Directions>
Copy every line from the records below that holds the word "data".

===== Task input =====

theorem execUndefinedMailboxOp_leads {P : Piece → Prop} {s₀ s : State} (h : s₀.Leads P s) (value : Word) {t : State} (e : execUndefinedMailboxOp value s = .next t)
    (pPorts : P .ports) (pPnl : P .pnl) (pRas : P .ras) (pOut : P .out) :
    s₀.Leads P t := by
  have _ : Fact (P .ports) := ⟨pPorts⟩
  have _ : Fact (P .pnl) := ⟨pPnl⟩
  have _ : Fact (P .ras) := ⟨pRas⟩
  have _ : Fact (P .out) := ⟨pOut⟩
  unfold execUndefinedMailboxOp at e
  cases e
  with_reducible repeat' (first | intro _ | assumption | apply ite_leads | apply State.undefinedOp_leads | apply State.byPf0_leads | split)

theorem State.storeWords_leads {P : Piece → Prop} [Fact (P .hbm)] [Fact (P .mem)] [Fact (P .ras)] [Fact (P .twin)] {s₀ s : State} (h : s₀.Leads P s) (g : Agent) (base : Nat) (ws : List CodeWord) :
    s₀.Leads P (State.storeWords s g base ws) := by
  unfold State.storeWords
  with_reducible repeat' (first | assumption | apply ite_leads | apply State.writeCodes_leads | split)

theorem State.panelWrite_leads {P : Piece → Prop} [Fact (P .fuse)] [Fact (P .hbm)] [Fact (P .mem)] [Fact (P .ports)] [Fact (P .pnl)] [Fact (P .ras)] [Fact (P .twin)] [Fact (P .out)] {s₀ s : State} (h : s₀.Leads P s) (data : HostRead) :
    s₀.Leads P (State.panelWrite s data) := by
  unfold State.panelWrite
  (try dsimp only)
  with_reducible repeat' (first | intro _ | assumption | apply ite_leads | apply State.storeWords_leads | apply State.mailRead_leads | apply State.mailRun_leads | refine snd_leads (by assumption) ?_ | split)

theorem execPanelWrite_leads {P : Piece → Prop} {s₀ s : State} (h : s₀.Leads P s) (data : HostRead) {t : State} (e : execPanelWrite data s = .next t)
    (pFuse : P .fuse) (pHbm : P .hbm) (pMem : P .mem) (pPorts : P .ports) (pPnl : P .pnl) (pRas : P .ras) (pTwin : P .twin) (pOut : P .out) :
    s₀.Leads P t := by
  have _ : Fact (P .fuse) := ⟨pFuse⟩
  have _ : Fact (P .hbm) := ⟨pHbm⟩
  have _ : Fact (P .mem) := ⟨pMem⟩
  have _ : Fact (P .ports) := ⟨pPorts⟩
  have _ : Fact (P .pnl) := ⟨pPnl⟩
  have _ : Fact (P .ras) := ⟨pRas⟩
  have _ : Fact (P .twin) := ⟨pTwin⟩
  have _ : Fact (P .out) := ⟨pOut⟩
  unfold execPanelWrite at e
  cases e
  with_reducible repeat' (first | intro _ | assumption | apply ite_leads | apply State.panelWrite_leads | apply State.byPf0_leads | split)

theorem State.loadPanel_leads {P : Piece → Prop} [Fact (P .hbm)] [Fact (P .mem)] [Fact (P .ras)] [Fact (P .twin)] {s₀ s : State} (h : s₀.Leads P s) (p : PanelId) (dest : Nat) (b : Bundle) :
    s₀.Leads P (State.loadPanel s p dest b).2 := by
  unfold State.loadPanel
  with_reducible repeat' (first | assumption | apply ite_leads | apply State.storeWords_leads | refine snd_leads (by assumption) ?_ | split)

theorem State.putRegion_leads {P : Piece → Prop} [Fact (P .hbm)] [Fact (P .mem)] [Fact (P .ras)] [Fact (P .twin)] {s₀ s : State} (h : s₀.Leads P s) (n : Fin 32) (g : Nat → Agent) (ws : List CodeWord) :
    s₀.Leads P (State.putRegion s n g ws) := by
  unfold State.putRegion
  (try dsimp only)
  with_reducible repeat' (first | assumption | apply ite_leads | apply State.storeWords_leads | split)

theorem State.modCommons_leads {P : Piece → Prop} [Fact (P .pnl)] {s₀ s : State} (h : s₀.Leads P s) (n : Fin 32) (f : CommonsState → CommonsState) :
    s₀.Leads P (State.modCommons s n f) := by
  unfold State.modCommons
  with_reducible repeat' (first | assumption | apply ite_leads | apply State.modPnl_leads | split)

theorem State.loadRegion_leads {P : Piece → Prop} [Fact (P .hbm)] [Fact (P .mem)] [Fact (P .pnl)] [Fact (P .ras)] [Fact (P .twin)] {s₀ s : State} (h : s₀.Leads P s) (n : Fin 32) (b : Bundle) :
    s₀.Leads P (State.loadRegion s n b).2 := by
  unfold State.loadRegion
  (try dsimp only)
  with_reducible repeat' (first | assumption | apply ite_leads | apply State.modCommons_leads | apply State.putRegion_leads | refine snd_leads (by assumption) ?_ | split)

=====

Exercise answer>
theorem State.panelWrite_leads {P : Piece → Prop} [Fact (P .fuse)] [Fact (P .hbm)] [Fact (P .mem)] [Fact (P .ports)] [Fact (P .pnl)] [Fact (P .ras)] [Fact (P .twin)] [Fact (P .out)] {s₀ s : State} (h : s₀.Leads P s) (data : HostRead) :
    s₀.Leads P (State.panelWrite s data) := by
theorem execPanelWrite_leads {P : Piece → Prop} {s₀ s : State} (h : s₀.Leads P s) (data : HostRead) {t : State} (e : execPanelWrite data s = .next t)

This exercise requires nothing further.